§ **Required action**: Look for the string "Table" in the data below, and copy each line that holds it.

§ **Available data**:
/-- VFADD, VFSUB, VFMUL, VFMA, VFNMA, VFMIN, VFMAX, VFSCL, VFDOT2, VFRND, VCVT, VPACK, VUNPK, VBEXP, VBQ, VBDQ, VRCP, VRSQ, VSQRT, VEXP2, VLOG2, VSINP, VCOSP and VTANH put each lane's value in flight at latency 4, 6 or 12 and raise the flags of the lanes of S in FPSTAT. An SFU value that the manual does not fix is free.
(12 R226 to R237; 01 R16 to R37. The flags are set at issue (log 14); the free SFU values are log 10.) -/
def Obligations.VectorFloats : Prop :=
  (∀ s : State,
    (∀ (h : VHead) (a b : Opd) (sat : Bool) (r : Rnd), s.runsTo (.vfadd h a b sat r)
      (s.vfOut 4 h.d (s.w.lanesS h.nm) fun l => LaneFns.vfadd h.et s.w.ctl sat r (s.w.opd h.et a l) (s.w.opd h.et b l)).stepOn) ∧
    (∀ (h : VHead) (a b : Opd) (sat : Bool) (r : Rnd), s.runsTo (.vfsub h a b sat r)
      (s.vfOut 4 h.d (s.w.lanesS h.nm) fun l => LaneFns.vfsub h.et s.w.ctl sat r (s.w.opd h.et a l) (s.w.opd h.et b l)).stepOn) ∧
    (∀ (h : VHead) (a b : Opd) (sat : Bool) (r : Rnd), s.runsTo (.vfmul h a b sat r)
      (s.vfOut 4 h.d (s.w.lanesS h.nm) fun l => LaneFns.vfmul h.et s.w.ctl sat r (s.w.opd h.et a l) (s.w.opd h.et b l)).stepOn) ∧
    (∀ (h : VHead) (a b c : Opd) (sat : Bool) (r : Rnd), s.runsTo (.vfma h a b c sat r)
      (s.vfOut 4 h.d (s.w.lanesS h.nm) fun l => LaneFns.vfma h.et s.w.ctl sat r false (s.w.opd h.et a l) (s.w.opd h.et b l) (s.w.opd h.et c l)).stepOn) ∧
    (∀ (h : VHead) (a b c : Opd) (sat : Bool) (r : Rnd), s.runsTo (.vfnma h a b c sat r)
      (s.vfOut 4 h.d (s.w.lanesS h.nm) fun l => LaneFns.vfma h.et s.w.ctl sat r true (s.w.opd h.et a l) (s.w.opd h.et b l) (s.w.opd h.et c l)).stepOn) ∧
    (∀ (h : VHead) (a b : Opd), s.runsTo (.vfmin h a b)
      (s.vfOut 4 h.d (s.w.lanesS h.nm) fun l => LaneFns.vfminmax h.et s.w.ctl false (s.w.opd h.et a l) (s.w.opd h.et b l)).stepOn) ∧
    (∀ (h : VHead) (a b : Opd), s.runsTo (.vfmax h a b)
      (s.vfOut 4 h.d (s.w.lanesS h.nm) fun l => LaneFns.vfminmax h.et s.w.ctl true (s.w.opd h.et a l) (s.w.opd h.et b l)).stepOn) ∧
    (∀ (h : VHead) (a b : Opd) (sat : Bool) (r : Rnd), s.runsTo (.vfscl h a b sat r)
      (s.vfOut 4 h.d (s.w.lanesS h.nm) fun l => LaneFns.vfscl h.et s.w.ctl sat r (s.w.opd h.et a l) (s.w.opd h.et.countType b l)).stepOn) ∧
    (∀ (h : VHead) (a b c : Opd) (sat : Bool) (r : Rnd), s.runsTo (.vfdot2 h a b c sat r)
      (s.vfOut 4 h.d (s.w.lanesS h.nm) fun l => LaneFns.vfdot2 h.et s.w.ctl sat r (s.w.opd h.et a l) (s.w.opd h.et b l) (s.w.opd .f32 c l)).stepOn) ∧
    (∀ (h : VHead) (a : Opd) (r : Rnd), s.runsTo (.vfrnd h a r)
      (s.vfOut 4 h.d (s.w.lanesS h.nm) fun l => LaneFns.vfrnd h.et s.w.ctl r (s.w.opd h.et a l)).stepOn)) ∧
  (∀ s : State,
    (∀ (h : VHead) (a : Opd) (src : Etype) (sat : Bool) (r : Rnd), s.runsTo (.vcvt h a src sat r)
      (s.vfOut 4 h.d (s.w.lanesS h.nm) fun l => LaneFns.vcvt src h.et s.w.ctl sat r (s.w.opd src a l)).stepOn) ∧
    (∀ (h : VHead) (a b : Opd) (src : Etype) (sat : Bool) (r : Rnd), s.runsTo (.vpack h a b src sat r)
      (s.vfOut 4 h.d (s.w.lanesS h.nm) fun l => LaneFns.vpack src h.et s.w.ctl sat r (s.w.opd src a l) (s.w.opd src b l)).stepOn) ∧
    (∀ (h : VHead) (a : Opd) (src : Etype), s.runsTo (.vunpk h a src)
      (s.vfOut 4 h.d (s.w.lanesS h.nm) fun l => LaneFns.vunpk src h.et s.w.ctl (s.w.opd src a l)).stepOn) ∧
    (∀ (h : VHead) (a : Opd), s.runsTo (.vbexp h a)
      (s.vfOut 6 h.d (s.w.lanesS h.nm) fun l => (BitVec.ofNat 32 (Num.blockExp (s.w.block h.et (s.w.lanesS h.nm) a l)), idFlags (laneElems h.et s.w.ctl (s.w.opd h.et a l)))).stepOn) ∧
    (∀ (h : VHead) (a : Opd), s.runsTo (.vbq h a)
      (s.vfOut 6 h.d (s.w.lanesS h.nm) fun l => ((LaneFns.vbqLane h.et (Num.blockExp (s.w.block h.et (s.w.lanesS h.nm) a l)) ((laneElems h.et s.w.ctl (s.w.opd h.et a l)).map Prod.fst)).1,
        (LaneFns.vbqLane h.et (Num.blockExp (s.w.block h.et (s.w.lanesS h.nm) a l)) ((laneElems h.et s.w.ctl (s.w.opd h.et a l)).map Prod.fst)).2 |||
          idFlags (laneElems h.et s.w.ctl (s.w.opd h.et a l)))).stepOn) ∧
    (∀ (h : VHead) (a : Opd) (sat : Bool) (r : Rnd), s.runsTo (.vbdq h a sat r)
      (s.vfOut 6 h.d (s.w.lanesS h.nm) fun l => LaneFns.vbdq h.et s.w.ctl sat r (s.w.opd .n32 a l)).stepOn)) ∧
  (∀ s : State,
    (∀ (h : VHead) (a : Opd) (sat : Bool), s.runsTo (.vrcp h a sat)
      (s.vfOut 12 h.d (s.w.lanesS h.nm) fun l => LaneFns.vsfu h.et 0x50 s.w.ctl sat (s.w.opd h.et a l)).stepOn) ∧
    (∀ (h : VHead) (a : Opd) (sat : Bool), s.runsTo (.vrsq h a sat)
      (s.vfOut 12 h.d (s.w.lanesS h.nm) fun l => LaneFns.vsfu h.et 0x51 s.w.ctl sat (s.w.opd h.et a l)).stepOn) ∧
    (∀ (h : VHead) (a : Opd) (sat : Bool), s.runsTo (.vsqrt h a sat)
      (s.vfOut 12 h.d (s.w.lanesS h.nm) fun l => LaneFns.vsfu h.et 0x52 s.w.ctl sat (s.w.opd h.et a l)).stepOn) ∧
    (∀ (h : VHead) (a : Opd) (sat : Bool), s.runsTo (.vexp2 h a sat)
      (s.vfOut 12 h.d (s.w.lanesS h.nm) fun l => LaneFns.vsfu h.et 0x53 s.w.ctl sat (s.w.opd h.et a l)).stepOn) ∧
    (∀ (h : VHead) (a : Opd) (sat : Bool), s.runsTo (.vlog2 h a sat)
      (s.vfOut 12 h.d (s.w.lanesS h.nm) fun l => LaneFns.vsfu h.et 0x54 s.w.ctl sat (s.w.opd h.et a l)).stepOn) ∧
    (∀ (h : VHead) (a : Opd) (sat : Bool), s.runsTo (.vsinp h a sat)
      (s.vfOut 12 h.d (s.w.lanesS h.nm) fun l => LaneFns.vsfu h.et 0x55 s.w.ctl sat (s.w.opd h.et a l)).stepOn) ∧
    (∀ (h : VHead) (a : Opd) (sat : Bool), s.runsTo (.vcosp h a sat)
      (s.vfOut 12 h.d (s.w.lanesS h.nm) fun l => LaneFns.vsfu h.et 0x56 s.w.ctl sat (s.w.opd h.et a l)).stepOn) ∧
    (∀ (h : VHead) (a : Opd) (sat : Bool), s.runsTo (.vtanh h a sat)
      (s.vfOut 12 h.d (s.w.lanesS h.nm) fun l => LaneFns.vsfu h.et 0x57 s.w.ctl sat (s.w.opd h.et a l)).stepOn))

/-- VSHFL, VSHFLR and VBCST give each lane of S the value of the lane they name (its own where that lane is undefined, outside its sub-group or outside AM), at latency 4; VSCAN and VRED combine within each subgroup and raise their flags, and VCOMP packs the values of the lanes of S to the low lanes of each subgroup, all at latency 8; VINS writes one lane of AM at latency 4, and where its index names none only goes on.
(12 R238 to R241. That VSCAN and VRED set their flags at issue is log 14.) -/
def Obligations.VectorCross : Prop :=
  ∀ s : State,
    (∀ (h : VHead) (a b : Opd), s.runsTo (.vshfl h a b)
      (s.vOut 4 h.d (s.w.lanesS h.nm) fun l => s.w.fromLane h.et a l (s.w.inGroup l (s.w.opd .n32 b l).toNat)).stepOn) ∧
    (∀ (h : VHead) (a b : Opd) (m : ShflMode), s.runsTo (.vshflr h a b m)
      (s.vOut 4 h.d (s.w.lanesS h.nm) fun l => s.w.fromLane h.et a l (s.w.shflSrc m l (s.w.sgw / 2 ^ ((s.w.opd .n32 b l).toNat % 8)))).stepOn) ∧
    (∀ (h : VHead) (a b : Opd), s.runsTo (.vbcst h a b)
      (s.vOut 4 h.d (s.w.lanesS h.nm) fun l => s.w.fromLane h.et a l (s.w.inGroup l (s.w.opd .n32 b l).toNat)).stepOn) ∧
    (∀ (h : VHead) (a : Opd) (sat : Bool) (r : Rnd) (op : RedOp) (ex : Bool), s.runsTo (.vscan h a sat r op ex)
      ((s.flyAll (vFlights (s.now + 8) h.d (s.w.lanesS h.nm) (byGroup s.w (s.w.scanGroup h a sat r op ex)).1)).raise
        (byGroup s.w (s.w.scanGroup h a sat r op ex)).2).stepOn) ∧
    (∀ (h : VHead) (a : Opd) (sat : Bool) (r : Rnd) (op : RedOp), s.runsTo (.vred h a sat r op)
      ((s.flyAll (vFlights (s.now + 8) h.d (s.w.lanesS h.nm) (byGroup s.w (s.w.redGroup h a sat r op)).1)).raise
        (byGroup s.w (s.w.redGroup h a sat r op)).2).stepOn) ∧
    (∀ (h : VHead) (a : Opd), s.runsTo (.vcomp h a)
      (s.flyAll (vFlights (s.now + 8) h.d (BitVec.allOnes 64) (byGroup s.w fun base =>
        ((s.w.groupOf base).zip (((s.w.groupOf base).filter fun l => (s.w.lanesS h.nm).getLsbD l).map fun l => s.w.opd h.et a l), 0)).1)).stepOn) ∧
    (∀ (h : VHead) (a b : Opd), s.runsTo (.vins h a b) (match s.w.oneAm b with
        | some i => (s.flyAll (vFlights (s.now + 4) h.d (BitVec.ofNat 64 (2 ^ i)) (mkLanes fun _ => s.w.opd h.et a i))).stepOn
        | none => s.stepOn))

/-- A bundle whose four opcode fields are 0, whatever its other bits, at an undisturbed boundary does nothing but go on: the loop-end action, the next bundle gap + 1 cycles on, and with ys set the scheduler's choice. The all-zero bundle has gap 0 and is not yield-safe. VNOP, MNOP, ENOP and CNOP run so.
(02 R41.) -/
def Obligations.NopBundles : Prop :=
  ∀ s : State,
    (∀ n : Nat, s.calm = true → fld n 56 8 = 0 → fld n 120 8 = 0 → fld n 184 8 = 0 → fld n 240 8 = 0 →
      let t := s.goOn (s.w.loopEnd s.w.pc).1 ((s.w.loopEnd s.w.pc).2.getD (s.w.pc + 32)) (fld n 253 3 + 1)
      (fld n 252 1 = 0 → (readBun n).issue s = .next t) ∧ (fld n 252 1 = 1 → (readBun n).issue s = .next (t.schedule true false))) ∧
    (s.calm = true → (readBun 0).issue s = .next s.stepOn) ∧
    s.runsTo .vnop s.stepOn ∧ s.runsTo .mnop s.stepOn ∧ s.runsTo .enop s.stepOn ∧ s.runsTo .cnop s.stepOn

/-- A C syllable with one of the listed opcodes is rejected with detail 1, and one with opcode 0 is CNOP, whatever its other bits; a bundle that holds such a syllable alone, issued at an undisturbed boundary outside handler mode, takes the ILLOP trap with detail 1 and the C slot's bit.
(16 R332.) -/
def Obligations.UndefinedControlOpcodes : Prop :=
  (∀ w : Nat, let op := fld w 48 8
    (op ∈ [0x17, 0x22, 0x23] ∨ 0x28 ≤ op ∧ op ≤ 0x2F ∨ 0x3B ≤ op ∧ op ≤ 0x3F ∨ 0x49 ≤ op ∧ op ≤ 0x4F ∨ 0x56 ≤ op → decodeSlot .C w = .error 1) ∧
    (op = 0 → decodeSlot .C w = .ok .cnop)) ∧
  (∀ (s : State) (w : Nat), w < 2 ^ 64 → decodeSlot .C w = .error 1 → s.calm = true → s.w.hm = false →
    (readBun (w * 2 ^ 192)).issue s = .next (s.trapNow 2 1 8 s.w.pc 0))

/-- SADD, SSUB, SAND, SOR, SXOR, SANDN, SSHL, SSHR, SSRA (and the immediate shifts), SMIN, SMAX, SCMP, SSEL, SPOPC, SCLZ, SCTZ write the result of Table 16.2 to sd as the next bundle issues, SMUL and SMULH at latency 3; no flag is raised and FPCTL has no part.
(16 R306, Table 16.2.) -/
def Obligations.ScalarResults : Prop :=
  (∀ (s : State) (d a b : Reg),
    s.runsTo (.sadd d a b) (s.sNext d (s.w.rdS a.val + s.w.rdS b.val)) ∧
    s.runsTo (.ssub d a b) (s.sNext d (s.w.rdS a.val - s.w.rdS b.val)) ∧
    s.runsTo (.sand d a b) (s.sNext d (s.w.rdS a.val &&& s.w.rdS b.val)) ∧
    s.runsTo (.sor d a b) (s.sNext d (s.w.rdS a.val ||| s.w.rdS b.val)) ∧
    s.runsTo (.sxor d a b) (s.sNext d (s.w.rdS a.val ^^^ s.w.rdS b.val)) ∧
    s.runsTo (.sandn d a b) (s.sNext d (s.w.rdS a.val &&& ~~~s.w.rdS b.val))) ∧
  (∀ (s : State) (d a b : Reg),
    s.runsTo (.sshl d a b) (s.sNext d (s.w.rdS a.val <<< (s.w.rdS b.val &&& 63))) ∧
    s.runsTo (.sshr d a b) (s.sNext d (s.w.rdS a.val >>> (s.w.rdS b.val &&& 63))) ∧
    s.runsTo (.ssra d a b) (s.sNext d ((s.w.rdS a.val).sshiftRight' (s.w.rdS b.val &&& 63))) ∧
    (∀ n : Fin 64, s.runsTo (.sshli d a n) (s.sNext d (s.w.rdS a.val <<< n.val))) ∧
    (∀ n : Fin 64, s.runsTo (.sshri d a n false) (s.sNext d (s.w.rdS a.val >>> n.val))) ∧
    (∀ n : Fin 64, s.runsTo (.sshri d a n true) (s.sNext d ((s.w.rdS a.val).sshiftRight n.val)))) ∧
  (∀ (s : State) (d a b : Reg),
    s.runsTo (.smin d a b false) (s.sNext d (if (s.w.rdS b.val).slt (s.w.rdS a.val) then s.w.rdS b.val else s.w.rdS a.val)) ∧
    s.runsTo (.smin d a b true) (s.sNext d (if (s.w.rdS b.val).ult (s.w.rdS a.val) then s.w.rdS b.val else s.w.rdS a.val)) ∧
    s.runsTo (.smax d a b false) (s.sNext d (if (s.w.rdS a.val).slt (s.w.rdS b.val) then s.w.rdS b.val else s.w.rdS a.val)) ∧
    s.runsTo (.smax d a b true) (s.sNext d (if (s.w.rdS a.val).ult (s.w.rdS b.val) then s.w.rdS b.val else s.w.rdS a.val)) ∧
    (∀ c : Reg, s.runsTo (.ssel d a b c) (s.sNext d (if s.w.rdS a.val = 0 then s.w.rdS c.val else s.w.rdS b.val))) ∧
    (∀ cc : Cmp, s.runsTo (.scmp cc d a b) (s.sNext d (if (match cc with
        | .eq => s.w.rdS a.val == s.w.rdS b.val
        | .ne => s.w.rdS a.val != s.w.rdS b.val
        | .lt => (s.w.rdS a.val).slt (s.w.rdS b.val)
        | .le => (s.w.rdS a.val).sle (s.w.rdS b.val)
        | .gt => (s.w.rdS b.val).slt (s.w.rdS a.val)
        | .ge => (s.w.rdS b.val).sle (s.w.rdS a.val)
        | .ltn => (s.w.rdS a.val).ult (s.w.rdS b.val)
        | .len => (s.w.rdS a.val).ule (s.w.rdS b.val)
        | .gtn => (s.w.rdS b.val).ult (s.w.rdS a.val)
        | .gen => (s.w.rdS b.val).ule (s.w.rdS a.val)) then 1 else 0)))) ∧
  (∀ (s : State) (d a : Reg),
    s.runsTo (.spopc d a) (s.sNext d (BitVec.ofNat 64 ((List.range 64).countP fun i => (s.w.rdS a.val).getLsbD i))) ∧
    (∃ n ≤ 64, (∀ i, 64 - n ≤ i → (s.w.rdS a.val).getLsbD i = false) ∧ (n < 64 → (s.w.rdS a.val).getLsbD (63 - n) = true) ∧
      s.runsTo (.sclz d a) (s.sNext d (BitVec.ofNat 64 n))) ∧
    (∃ n ≤ 64, (∀ i < n, (s.w.rdS a.val).getLsbD i = false) ∧ (n < 64 → (s.w.rdS a.val).getLsbD n = true) ∧
      s.runsTo (.sctz d a) (s.sNext d (BitVec.ofNat 64 n)))) ∧
  (∀ (s : State) (d a b : Reg),
    s.runsTo (.smul d a b) (s.stepOn.flyAll (sFlights (s.now + 3) d (s.w.rdS a.val * s.w.rdS b.val))) ∧
    s.runsTo (.smulh d a b false) (s.stepOn.flyAll (sFlights (s.now + 3) d
      ((((s.w.rdS a.val).signExtend 128 * (s.w.rdS b.val).signExtend 128) >>> 64).setWidth 64))) ∧
    s.runsTo (.smulh d a b true) (s.stepOn.flyAll (sFlights (s.now + 3) d
      ((((s.w.rdS a.val).setWidth 128 * (s.w.rdS b.val).setWidth 128) >>> 64).setWidth 64))))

§ **The completed task**:
/-- SADD, SSUB, SAND, SOR, SXOR, SANDN, SSHL, SSHR, SSRA (and the immediate shifts), SMIN, SMAX, SCMP, SSEL, SPOPC, SCLZ, SCTZ write the result of Table 16.2 to sd as the next bundle issues, SMUL and SMULH at latency 3; no flag is raised and FPCTL has no part.
(16 R306, Table 16.2.) -/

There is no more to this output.